* [Task details]:
Would you please output only the lines from the one containing "0x156 => decX" through the end of the entries below, exactly as written?

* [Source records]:
##########

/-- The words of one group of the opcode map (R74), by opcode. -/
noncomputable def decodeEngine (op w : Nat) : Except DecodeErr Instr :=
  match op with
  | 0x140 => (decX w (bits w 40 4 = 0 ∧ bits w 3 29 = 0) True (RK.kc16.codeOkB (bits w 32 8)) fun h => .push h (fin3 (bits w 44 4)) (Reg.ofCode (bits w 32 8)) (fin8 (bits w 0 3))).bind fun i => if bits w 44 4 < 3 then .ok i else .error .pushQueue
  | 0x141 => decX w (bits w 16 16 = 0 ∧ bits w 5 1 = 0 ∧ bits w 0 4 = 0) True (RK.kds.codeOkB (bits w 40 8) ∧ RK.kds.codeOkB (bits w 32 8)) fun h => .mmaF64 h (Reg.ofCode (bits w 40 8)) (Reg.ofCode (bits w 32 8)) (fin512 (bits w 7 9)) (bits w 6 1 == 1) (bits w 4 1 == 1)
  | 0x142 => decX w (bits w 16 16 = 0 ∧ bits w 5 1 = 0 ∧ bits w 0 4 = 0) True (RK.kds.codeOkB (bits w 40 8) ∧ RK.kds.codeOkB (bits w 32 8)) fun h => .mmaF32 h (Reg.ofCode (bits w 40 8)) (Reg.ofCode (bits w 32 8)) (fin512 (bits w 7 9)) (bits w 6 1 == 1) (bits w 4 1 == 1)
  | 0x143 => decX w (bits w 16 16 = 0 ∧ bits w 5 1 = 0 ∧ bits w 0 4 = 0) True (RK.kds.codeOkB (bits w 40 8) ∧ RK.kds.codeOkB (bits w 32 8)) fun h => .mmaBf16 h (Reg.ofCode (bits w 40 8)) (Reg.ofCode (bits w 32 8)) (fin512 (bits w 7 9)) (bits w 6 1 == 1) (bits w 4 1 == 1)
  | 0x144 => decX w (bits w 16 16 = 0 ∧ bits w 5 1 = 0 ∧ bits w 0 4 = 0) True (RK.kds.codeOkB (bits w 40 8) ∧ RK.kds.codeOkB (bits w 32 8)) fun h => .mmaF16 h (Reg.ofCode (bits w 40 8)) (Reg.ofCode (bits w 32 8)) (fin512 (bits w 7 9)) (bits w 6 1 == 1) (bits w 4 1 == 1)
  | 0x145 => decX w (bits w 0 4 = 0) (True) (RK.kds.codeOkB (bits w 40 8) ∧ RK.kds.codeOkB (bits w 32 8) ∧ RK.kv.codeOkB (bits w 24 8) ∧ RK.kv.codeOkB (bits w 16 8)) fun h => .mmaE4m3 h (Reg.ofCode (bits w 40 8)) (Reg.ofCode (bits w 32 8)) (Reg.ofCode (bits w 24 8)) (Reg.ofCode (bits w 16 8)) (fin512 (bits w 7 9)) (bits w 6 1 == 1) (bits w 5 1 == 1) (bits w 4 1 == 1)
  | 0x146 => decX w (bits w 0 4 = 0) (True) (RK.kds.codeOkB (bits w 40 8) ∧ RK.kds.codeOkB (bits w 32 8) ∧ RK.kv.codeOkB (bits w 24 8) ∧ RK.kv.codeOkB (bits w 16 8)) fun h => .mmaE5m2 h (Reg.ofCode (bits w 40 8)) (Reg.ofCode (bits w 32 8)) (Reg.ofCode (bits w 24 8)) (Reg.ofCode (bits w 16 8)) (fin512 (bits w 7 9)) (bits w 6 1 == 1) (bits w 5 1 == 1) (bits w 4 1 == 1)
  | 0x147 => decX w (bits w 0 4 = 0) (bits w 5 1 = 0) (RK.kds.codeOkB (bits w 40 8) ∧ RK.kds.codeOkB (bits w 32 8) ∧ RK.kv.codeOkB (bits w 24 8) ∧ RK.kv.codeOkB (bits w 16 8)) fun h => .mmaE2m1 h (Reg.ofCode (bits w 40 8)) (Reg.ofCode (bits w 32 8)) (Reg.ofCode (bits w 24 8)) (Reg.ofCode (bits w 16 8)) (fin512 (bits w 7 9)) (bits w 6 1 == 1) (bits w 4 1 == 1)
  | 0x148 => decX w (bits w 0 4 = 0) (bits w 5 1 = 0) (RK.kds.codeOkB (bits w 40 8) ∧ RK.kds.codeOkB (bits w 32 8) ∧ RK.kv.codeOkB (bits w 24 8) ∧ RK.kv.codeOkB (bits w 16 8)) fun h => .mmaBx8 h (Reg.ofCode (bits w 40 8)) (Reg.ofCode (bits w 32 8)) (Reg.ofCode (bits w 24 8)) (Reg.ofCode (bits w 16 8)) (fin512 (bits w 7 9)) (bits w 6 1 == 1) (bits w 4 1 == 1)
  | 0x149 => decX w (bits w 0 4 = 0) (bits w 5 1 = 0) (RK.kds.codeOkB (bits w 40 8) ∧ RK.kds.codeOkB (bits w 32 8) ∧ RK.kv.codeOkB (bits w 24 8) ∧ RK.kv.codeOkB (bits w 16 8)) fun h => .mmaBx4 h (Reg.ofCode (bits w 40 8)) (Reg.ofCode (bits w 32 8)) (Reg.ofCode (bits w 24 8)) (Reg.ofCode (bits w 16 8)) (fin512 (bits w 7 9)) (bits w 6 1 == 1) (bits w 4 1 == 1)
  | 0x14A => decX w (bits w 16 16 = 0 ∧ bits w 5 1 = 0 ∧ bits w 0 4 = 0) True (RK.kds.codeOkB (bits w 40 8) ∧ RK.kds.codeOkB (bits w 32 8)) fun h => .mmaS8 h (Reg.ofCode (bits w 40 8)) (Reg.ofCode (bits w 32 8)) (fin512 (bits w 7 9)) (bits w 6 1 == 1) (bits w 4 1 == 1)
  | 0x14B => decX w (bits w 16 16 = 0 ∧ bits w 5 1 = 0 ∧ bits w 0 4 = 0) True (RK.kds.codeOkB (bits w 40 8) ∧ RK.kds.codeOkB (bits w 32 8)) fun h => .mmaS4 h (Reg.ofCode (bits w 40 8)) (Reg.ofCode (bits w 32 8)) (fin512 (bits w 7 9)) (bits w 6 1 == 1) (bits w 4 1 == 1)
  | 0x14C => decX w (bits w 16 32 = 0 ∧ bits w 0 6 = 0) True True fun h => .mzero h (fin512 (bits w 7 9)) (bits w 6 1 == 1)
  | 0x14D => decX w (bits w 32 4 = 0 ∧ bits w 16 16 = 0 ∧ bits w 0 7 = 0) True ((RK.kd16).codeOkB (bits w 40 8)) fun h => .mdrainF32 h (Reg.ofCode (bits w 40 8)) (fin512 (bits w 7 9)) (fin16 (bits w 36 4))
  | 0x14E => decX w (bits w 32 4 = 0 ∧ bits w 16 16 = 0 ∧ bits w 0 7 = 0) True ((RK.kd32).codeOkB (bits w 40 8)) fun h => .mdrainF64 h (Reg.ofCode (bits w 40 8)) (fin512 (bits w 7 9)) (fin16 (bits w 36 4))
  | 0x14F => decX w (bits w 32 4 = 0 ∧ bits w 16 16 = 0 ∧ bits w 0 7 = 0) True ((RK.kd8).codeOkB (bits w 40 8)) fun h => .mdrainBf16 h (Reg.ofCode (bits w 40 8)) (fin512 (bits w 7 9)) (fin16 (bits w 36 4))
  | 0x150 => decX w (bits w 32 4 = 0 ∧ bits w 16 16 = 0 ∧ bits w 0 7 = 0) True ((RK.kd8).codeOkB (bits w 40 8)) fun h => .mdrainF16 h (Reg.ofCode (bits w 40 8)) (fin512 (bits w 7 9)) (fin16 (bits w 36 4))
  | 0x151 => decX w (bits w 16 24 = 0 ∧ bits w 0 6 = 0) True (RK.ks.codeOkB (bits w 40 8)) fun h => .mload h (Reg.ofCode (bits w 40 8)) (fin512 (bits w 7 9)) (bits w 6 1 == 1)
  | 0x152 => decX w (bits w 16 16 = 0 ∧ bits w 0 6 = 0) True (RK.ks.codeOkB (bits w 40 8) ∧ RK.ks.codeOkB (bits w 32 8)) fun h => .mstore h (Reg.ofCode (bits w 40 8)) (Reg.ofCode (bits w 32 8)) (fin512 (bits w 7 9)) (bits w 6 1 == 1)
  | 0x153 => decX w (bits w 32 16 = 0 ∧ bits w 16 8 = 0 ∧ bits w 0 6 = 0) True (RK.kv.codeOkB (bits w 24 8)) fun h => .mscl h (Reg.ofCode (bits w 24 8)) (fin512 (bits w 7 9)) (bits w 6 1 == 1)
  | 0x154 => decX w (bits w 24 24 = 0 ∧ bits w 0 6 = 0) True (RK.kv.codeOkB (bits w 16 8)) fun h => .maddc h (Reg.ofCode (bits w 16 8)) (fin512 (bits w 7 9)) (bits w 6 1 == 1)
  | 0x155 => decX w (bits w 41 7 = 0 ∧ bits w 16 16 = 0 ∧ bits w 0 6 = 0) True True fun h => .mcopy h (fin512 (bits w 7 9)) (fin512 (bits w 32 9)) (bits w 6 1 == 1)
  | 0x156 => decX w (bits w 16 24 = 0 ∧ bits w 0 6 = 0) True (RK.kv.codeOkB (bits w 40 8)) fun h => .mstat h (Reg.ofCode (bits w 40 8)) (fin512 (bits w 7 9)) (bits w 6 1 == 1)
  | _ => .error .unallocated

##########

* [Task solution]:
  | 0x156 => decX w (bits w 16 24 = 0 ∧ bits w 0 6 = 0) True (RK.kv.codeOkB (bits w 40 8)) fun h => .mstat h (Reg.ofCode (bits w 40 8)) (fin512 (bits w 7 9)) (bits w 6 1 == 1)
  | _ => .error .unallocated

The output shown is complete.